Here, we propose a combined approach to search for possible G×G interaction using machine learning and regression-based methods in a case-parent trio study, and apply this approach to CL/P case-parent trios focusing on genes in the WNT pathway and specific genes/regions identified as influencing risk to CL/P in GWAS studies [Ludwig et al., 2012]. RF and LR are two supervised machine learning methods with the potential to identify high-order, non-linear interactive relationships within a data set. The two methods are complementary to each other and different from other model-based two-way interaction tests. Therefore, our approach serves as an example, on this small set of SNPs, of using both methods to facilitate the test and interpretation of high-order interaction in more general genome-wide settings.
Methods
Samples
We used data from a GWAS of isolated, non-syndromic CL/P [Beaty et al., 2010], where case-parent trios were drawn from an international consortium. We used 895 trios of Asian ancestry and 681 trios of European ancestry. During data quality control (QC), a SNP was dropped if its missing rate was >1% or if Mendelian errors occurred in more than one trio (5 SNPs in European and 2 SNPs in Asian samples, respectively were dropped for Mendelian errors). Further, monomorphic SNPs within each population were dropped [Beaty et al., 2010]. From the cleaned set of GWAS SNPs, we extracted the 360 markers belonging to the 18 genes in the WNT pathway, plus 152 markers with p<10−5 from GWAS results based on a genotypic TDT [Beaty et al., 2010] (shown in Supplementary Table 1). To remove effects of linkage disequilibrium (LD) among SNPs in WNT genes, we kept only markers with pairwise r2 < 0.1, estimated from the founder population for each ancestry group, resulting in 346 SNPs for the Asian samples and 395 SNPs for the European samples. Of these, 319 SNPs overlapped in the ancestry groups, 27 SNPs were unique to the Asian samples and 76 SNPs were unique to the European samples. In addition, eight SNPs previously identified as significantly associated with CL/P in other published GWAS studies [Rahimov et al., 2008; Mangold et al., 2010; and Ludwig et al., 2012] (Supplementary Table 2) were added to the list considered for each ancestry group when searching for 2-way G×G interactions.
Imputation and pseudo-controls
Both RF and trio LR require complete genotypes for cases and pseudo-controls. We used the R-package Trio [Schwender et al., 2014] to create pseudo-controls and impute missing genotypes in cases. This imputation method first estimated haplotype blocks and haplotype frequencies from the parents, then estimated the joint frequencies of diplotypes in both parents and the case for each case-parent trio. Principal components analysis was conducted using parents from the original GWAS (see Murray et al., 2012), and the largest genetic distances in this data set were between Asian and European ancestry groups. Therefore, we estimated haplotypes within each ancestral group and used their respective haplotype distributions to impute genotypes for these two groups separately.

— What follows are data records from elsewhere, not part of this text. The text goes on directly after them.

-- ==== Sys2Proof/Machine/State.lean ====
section
/-!
DEFINITION. The state of the SP-420, block by block, as plain data, and the part right after power-on reset.
Each record's docstring names the section whose field table it holds.
-/
namespace Sys2Proof.Machine

/-! ### Cells and input lanes (chapter 1) -/

inductive CellKind where
  | media | filler | control | response
deriving DecidableEq, Repr

/-- A valid cell by its named fields (section 1.1); `length` is the payload length, `payload` the 240 bytes. -/
structure Cell where
  tag : BitVec 12
  kind : CellKind
  continuity : BitVec 4
  unitStart : Bool
  splicePoint : Bool
  essential : Bool
  discontinuity : Bool
  rs : Option Stamp
  ps : Option Stamp
  length : Nat
  payload : List Byte
deriving DecidableEq, Repr

inductive LaneState where
  | up | down
deriving DecidableEq, Repr

/-- Table INLANE (section 1.2), with the last arrival. -/
structure InLane where
  state : LaneState
  timeout : Nat
  unrouted : Nat
  lastArrival : Option Ms
deriving DecidableEq, Repr

inductive RouteState where
  | free | active
deriving DecidableEq, Repr

/-- Table ROUTE (section 1.4), with the restart mark. -/
structure Route where
  state : RouteState
  inLane : InLaneId
  inTag : BitVec 12
  outLane : OutLaneId
  outTag : BitVec 12
  allotment : Nat
  service : Option SvcId
  guard : Fin 4
  continuity : BitVec 4
  overflow : Nat
  restartMark : Bool
deriving DecidableEq, Repr

/-! ### Services (chapter 2) -/

inductive SvcState where
  | off | network | cueing | inserting | returning | alert
deriving DecidableEq, Repr

inductive InsKind where
  | ad | loss | alert
deriving DecidableEq, Repr

/-- The configuration of a service context (section 2.1). -/
structure SvcConfig where
  unitInt : Nat
  unitFrac : Nat
  preroll : Nat
  exitWindow : Nat
  returnWindow : Nat
  seamTolerance : Nat
  leadLimit : Nat
  lateLimit : Nat
  lossClip : Option ClipId
  guard : Fin 4
deriving DecidableEq, Repr

/-- The last network RS and the station millisecond of its arrival (section 4.7). -/
structure ClockModel where
  rs : Stamp
  ms : Ms
deriving DecidableEq, Repr

/-- Why a return is being made (section 2.1): BREAK is `brk`. -/
structure ReturnFlags where
  truncated : Bool
  forced : Bool
  brk : Bool
deriving DecidableEq, Repr

def ReturnFlags.clear : ReturnFlags := ⟨false, false, false⟩

/-- Table SERVICE (section 2.1): the configuration, the dynamic state and the working fields. The reader position of
the field pair "slot, reader" is the place of the service's entry in that slot's readers list, so only the slot is
stored. `held` is the rebase unit's held mark (section 4.7). -/
structure Service where
  cfg : SvcConfig
  state : SvcState
  kind : Option InsKind
  event : Option EventId
  slot : Option SlotId
  owner : Option AlertId
  lastPs : Option Stamp
  clock : Option ClockModel
  held : Bool
  base : Stamp
  shedLevel : Nat
  shedPattern : Nat
  lateness : Int
  strayCount : Nat
  slipCount : Nat
  backstop : Option Ms
  straySeen : Bool
  slipped : Bool
  dark : Bool
  returnRef : Option Stamp
  exitPending : Bool
  returnPending : Bool
  returnFlags : ReturnFlags
  networkMark : Bool
  insertMark : Bool
  lossWaiting : Bool
deriving DecidableEq, Repr

/-! ### Events and the as-run log (chapter 3) -/

inductive EventState where
  | free | scheduled | cueing | active | completed | missed | cancelled | aborted
deriving DecidableEq, Repr

inductive Trigger where
  | time | cue
deriving DecidableEq, Repr

inductive Outcome where
  | completed | missed | cancelled | aborted
deriving DecidableEq, Repr

/-- The outcome flags of an event (section 3.1). -/
structure OutFlags where
  forcedExit : Bool := false
  forcedReturn : Bool := false
  truncated : Bool := false
  rehearsed : Bool := false
  storeFault : Bool := false
  sourceLost : Bool := false
  timelineBreak : Bool := false
  alert : Bool := false
  busyService : Bool := false
  noSlot : Bool := false
deriving DecidableEq, Repr

/-- Table EVENT (section 3.1). -/
structure Event where
  state : EventState
  service : SvcId
  trigger : Trigger
  s : Option Stamp
  duration : Option Nat
  clips : List ClipId
  force : Bool
  rehearse : Bool
  guard : Fin 4
  nominal : Nat
  outcome : Option Outcome
  flags : OutFlags
  slot : Option SlotId
  px : Option Stamp
  tr : Option Stamp
  retPs : Option Stamp
  seam : Option Int
  inserted : Nat
  shed : Nat
deriving DecidableEq, Repr

/-- One entry of the as-run log (section 3.10). -/
structure LogEntry where
  event : EventId
  service : SvcId
  outcome : Outcome
  flags : OutFlags
  s : Option Stamp
  px : Option Stamp
  tr : Option Stamp
  retPs : Option Stamp
  seam : Option Int
  inserted : Nat
  shed : Nat
  completion : Ms
deriving DecidableEq, Repr

/-! ### Windows, clips and feeder slots (chapter 5) -/

/-- Table WINDOW (section 5.1). -/
structure Window where
  base : Stamp
  length : Nat
  enabled : Bool
  guard : Fin 4
deriving DecidableEq, Repr

inductive ClipState where
  | free | loaded
deriving DecidableEq, Repr

/-- Table CLIP (section 5.2). -/
structure Clip where
  state : ClipState
  window : WindowId
  offset : Nat
  length : Nat
  c0 : Stamp
  cEnd : Stamp
  trim : Int
  guard : Fin 4
deriving DecidableEq, Repr

inductive Owner where
  | event (e : EventId)
  | alert (a : AlertId)
  | loss (v : SvcId)
deriving DecidableEq, Repr

inductive ClipSource where
  | list (l : List ClipId)
  | looped (c : ClipId)
deriving DecidableEq, Repr

inductive FetchEnd where
  | none | complete | stopped
deriving DecidableEq, Repr

inductive Seek where
  | none | join | slip
deriving DecidableEq, Repr

inductive SlotState where
  | free | filling | ready | feeding | draining
deriving DecidableEq, Repr

/-- A readers entry (section 5.3); its reader base is the service context's. -/
structure Reader where
  svc : SvcId
  pos : Seq
  seek : Seek
deriving DecidableEq, Repr

/-- A stamp of a ring cell after stages 1 to 3 of the rebase (R67, R72). -/
inductive RingStamp where
  | absent
  | stray
  | pos (f : Stamp)
deriving DecidableEq, Repr

/-- A ring cell: the stored cell, its pass number and its converted stamps (R72). -/
structure RingCell where
  cell : Cell
  pass : BitVec 32
  rs : RingStamp
  ps : RingStamp
deriving DecidableEq, Repr

/-- A place in an owner's material: list position, pass and cell index. -/
structure FetchPoint where
  listPos : Nat
  pass : BitVec 32
  cell : Nat
deriving DecidableEq, Repr

/-- Table SLOT (section 5.3). `ring` holds the cells from the tail on; its length is the ring occupancy. The state is
derived from the other fields (R91). -/
structure Slot where
  owner : Option Owner
  clips : ClipSource
  cursor : FetchPoint
  feedStart : Stamp
  frac : Nat
  unitInt : Nat
  unitFrac : Nat
  fetchEnd : FetchEnd
  written : Seq
  tail : Seq
  ring : List RingCell
  readers : List Reader
  exitMs : Option Ms
  faults : Nat
  inFlight : Option FetchPoint
deriving DecidableEq, Repr

/-- A claimant on the slot wait list (R93). -/
inductive Claimant where
  | loss (v : SvcId)
  | event (e : EventId)
deriving DecidableEq, Repr

/-! ### The store port (chapter 6) -/

inductive Phase where
  | idle | requesting | owner | releasing
deriving DecidableEq, Repr

/-- The current fetch (section 6.2). -/
structure Fetch where
  slot : SlotId
  point : FetchPoint
  addr : Stamp
  burst : Nat
  beat : Option Nat
  retry : Nat
deriving DecidableEq, Repr

/-- Table STORE (section 6.1) and the port's state (section 6.2). An OWNER port without a current
fetch has a burst left over from a RESTART to complete on the bus (R122). -/
structure Port where
  fast : Bool
  tenureLimit : Nat
  gap : Nat
  dutyLimit : Nat
  phase : Phase
  fetch : Option Fetch
  buffer : List Byte
  resume : Bool
  abandon : Bool
  tenure : Nat
  duty : Nat
  gapCount : Nat
deriving DecidableEq, Repr

/-! ### Output lanes (chapter 7) -/

structure FifoEntry where
  route : RouteId
  cell : Cell
deriving DecidableEq, Repr

/-- Table OUTLANE (section 7.1) with its working state, the number of positions of the present window already decided,
and the cell that the lane carries in the position last decided. -/
structure OutLane where
  capacity : Nat
  overflow : Nat
  windowK : Nat
  remaining : Tbl Nat 64
  held : Tbl Bool 64
  reserveUsed : Bool
  insRot : Option SvcId
  respRot : Option ChannelId
  fifo : List FifoEntry
  position : Nat
  out : Option Cell
deriving DecidableEq, Repr

/-! ### Alert channels (chapter 8) -/

inductive AlertState where
  | idle | active | stalled
deriving DecidableEq, Repr

/-- Table ALERT (section 8.1). -/
structure Alert where
  priority : Option (Fin 8)
  group : BitVec 64
  clip : ClipId
  leaseCode : Fin 8
  masked : Bool
  state : AlertState
  deadline : Option Ms
  slot : Option SlotId
  faults : Nat
  lapsed : Bool
  stallSeen : Bool
  blocked : Bool
  guard : Fin 4
deriving DecidableEq, Repr

/-! ### The cue unit (chapter 9) -/

inductive Direction where
  | input | output
deriving DecidableEq, Repr

inductive EdgeSelect where
  | none | rise | fall | both
deriving DecidableEq, Repr

inductive Level where
  | high | low
deriving DecidableEq, Repr

inductive Tally where
  | driven0 | driven1
  | serviceInserting (v : SvcId)
  | alertActive (a : AlertId)
  | anyAlert
deriving DecidableEq, Repr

The purpose of using pseudo-controls in the RF++ and trio LR analyses is to control for the effects of population stratification within each of the Asian and European samples, thus retaining the advantage of the trio study design.
Statistical Analyses
The following sections describe details of each method: RF, trio LR, case-only analyses and epistatic tests using conditional logistic regression.
Random Forests
RF is an ensemble method where decision trees are used to rank variables in their order of importance when explaining variation in a trait of interest. Here, decision trees are trained using bootstrap samples of CL/P cases and pseudo-controls (selected with replacement) and random subsets of predictor variables, and tested on out-of-bag (OOB) samples (i.e. those cases and pseudo-controls left-out of the bootstrap sample during the training phase). For a dichotomous trait such as CL/P, prediction error rates for cases and pseudo-controls from tested OOB samples are calculated across all such trees (i.e. the entire forest). The importance of each variable is also estimated using OOB samples by permuting variables and comparing the prediction ability of the forest based on the original values and the permuted values. Each vote on predicted case-control status of the OOB individuals from each tree is aggregated across all trees in a forest, and the prediction error rate is compared for the forest trained using the real data for all variables versus the forest trained using permuted values for one predictor variable. This process is repeated, permuting one predictor variable at a time, and results are used to rank the predictor variables in terms of their contribution to prediction of case-control status. The end product of RF is an ordered list of variables, ranked by the importance of each variable in predicting the outcome based on their marginal effects and G×G (or higher order) interaction effects. These ranked variable lists can be used to select sets of important variables; hence, we should have fewer variables of interest for further analyses after applying RF to a data set.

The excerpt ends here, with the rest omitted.